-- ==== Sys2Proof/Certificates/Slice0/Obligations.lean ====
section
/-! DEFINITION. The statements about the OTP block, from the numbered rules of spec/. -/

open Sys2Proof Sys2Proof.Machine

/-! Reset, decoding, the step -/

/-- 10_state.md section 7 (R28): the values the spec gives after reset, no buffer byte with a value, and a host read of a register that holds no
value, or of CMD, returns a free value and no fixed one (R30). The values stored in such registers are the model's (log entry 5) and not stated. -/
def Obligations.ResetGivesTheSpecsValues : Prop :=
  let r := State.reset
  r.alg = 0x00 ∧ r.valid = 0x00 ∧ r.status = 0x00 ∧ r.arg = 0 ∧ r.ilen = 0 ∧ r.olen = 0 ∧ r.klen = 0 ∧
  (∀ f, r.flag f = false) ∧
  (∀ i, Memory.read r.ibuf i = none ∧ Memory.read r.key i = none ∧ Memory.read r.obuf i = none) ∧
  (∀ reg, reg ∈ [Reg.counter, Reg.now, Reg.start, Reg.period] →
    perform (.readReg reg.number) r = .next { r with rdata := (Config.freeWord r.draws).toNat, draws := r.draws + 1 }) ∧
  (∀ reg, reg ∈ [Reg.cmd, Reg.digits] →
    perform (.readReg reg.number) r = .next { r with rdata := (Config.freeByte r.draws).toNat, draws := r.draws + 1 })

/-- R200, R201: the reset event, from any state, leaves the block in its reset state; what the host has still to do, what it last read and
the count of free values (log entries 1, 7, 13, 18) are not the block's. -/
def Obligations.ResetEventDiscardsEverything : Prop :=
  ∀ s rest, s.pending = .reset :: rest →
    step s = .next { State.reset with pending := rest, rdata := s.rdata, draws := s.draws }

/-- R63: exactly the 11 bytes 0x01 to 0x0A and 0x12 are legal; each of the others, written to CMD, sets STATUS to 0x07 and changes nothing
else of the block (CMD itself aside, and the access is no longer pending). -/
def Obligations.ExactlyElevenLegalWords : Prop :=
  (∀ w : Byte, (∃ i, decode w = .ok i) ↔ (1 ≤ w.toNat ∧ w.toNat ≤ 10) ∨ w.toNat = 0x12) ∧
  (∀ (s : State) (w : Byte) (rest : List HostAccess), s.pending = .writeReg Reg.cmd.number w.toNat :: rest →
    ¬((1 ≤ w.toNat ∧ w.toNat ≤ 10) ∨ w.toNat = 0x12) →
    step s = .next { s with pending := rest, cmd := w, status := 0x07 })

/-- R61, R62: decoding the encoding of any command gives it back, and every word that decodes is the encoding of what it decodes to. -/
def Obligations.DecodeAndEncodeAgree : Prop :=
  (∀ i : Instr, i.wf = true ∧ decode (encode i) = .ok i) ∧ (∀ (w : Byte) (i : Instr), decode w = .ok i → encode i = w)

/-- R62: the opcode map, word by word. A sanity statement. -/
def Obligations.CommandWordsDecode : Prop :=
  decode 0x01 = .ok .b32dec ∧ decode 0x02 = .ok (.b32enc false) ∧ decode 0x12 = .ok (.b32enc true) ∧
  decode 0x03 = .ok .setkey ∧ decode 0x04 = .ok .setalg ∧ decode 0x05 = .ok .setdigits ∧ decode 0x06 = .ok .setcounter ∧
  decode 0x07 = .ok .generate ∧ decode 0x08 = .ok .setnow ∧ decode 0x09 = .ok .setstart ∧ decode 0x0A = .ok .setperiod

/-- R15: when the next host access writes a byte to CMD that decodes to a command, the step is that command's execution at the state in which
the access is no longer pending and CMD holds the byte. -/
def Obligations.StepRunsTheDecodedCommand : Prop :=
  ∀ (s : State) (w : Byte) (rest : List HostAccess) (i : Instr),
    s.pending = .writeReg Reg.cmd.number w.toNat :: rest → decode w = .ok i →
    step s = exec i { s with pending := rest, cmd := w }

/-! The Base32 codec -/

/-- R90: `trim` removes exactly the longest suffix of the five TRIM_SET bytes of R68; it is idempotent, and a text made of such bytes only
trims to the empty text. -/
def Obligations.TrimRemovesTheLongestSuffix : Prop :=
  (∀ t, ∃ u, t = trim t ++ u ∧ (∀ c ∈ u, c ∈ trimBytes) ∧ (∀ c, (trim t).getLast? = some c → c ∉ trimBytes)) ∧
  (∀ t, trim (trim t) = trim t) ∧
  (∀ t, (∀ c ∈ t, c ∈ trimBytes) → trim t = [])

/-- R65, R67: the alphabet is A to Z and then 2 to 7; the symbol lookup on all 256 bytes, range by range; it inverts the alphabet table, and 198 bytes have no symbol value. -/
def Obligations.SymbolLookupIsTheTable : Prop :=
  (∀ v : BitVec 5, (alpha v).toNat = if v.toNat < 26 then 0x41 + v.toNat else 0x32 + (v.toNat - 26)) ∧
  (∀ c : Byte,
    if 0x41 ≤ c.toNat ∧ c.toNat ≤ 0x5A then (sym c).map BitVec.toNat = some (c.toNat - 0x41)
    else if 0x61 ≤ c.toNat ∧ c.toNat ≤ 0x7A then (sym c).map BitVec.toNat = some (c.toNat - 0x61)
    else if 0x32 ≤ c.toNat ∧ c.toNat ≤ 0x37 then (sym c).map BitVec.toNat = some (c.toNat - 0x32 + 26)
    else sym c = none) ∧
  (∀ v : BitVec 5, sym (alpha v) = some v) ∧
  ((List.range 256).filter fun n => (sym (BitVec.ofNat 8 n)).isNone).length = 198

● **Your instructions**: Print, without alteration, only the lines above between the one holding "decodes to. -/" and the one holding "def Obligations.DecodeAndEncodeAgree : Prop", inclusive.

● **Answer section**:
/-- R61, R62: decoding the encoding of any command gives it back, and every word that decodes is the encoding of what it decodes to. -/
def Obligations.DecodeAndEncodeAgree : Prop :=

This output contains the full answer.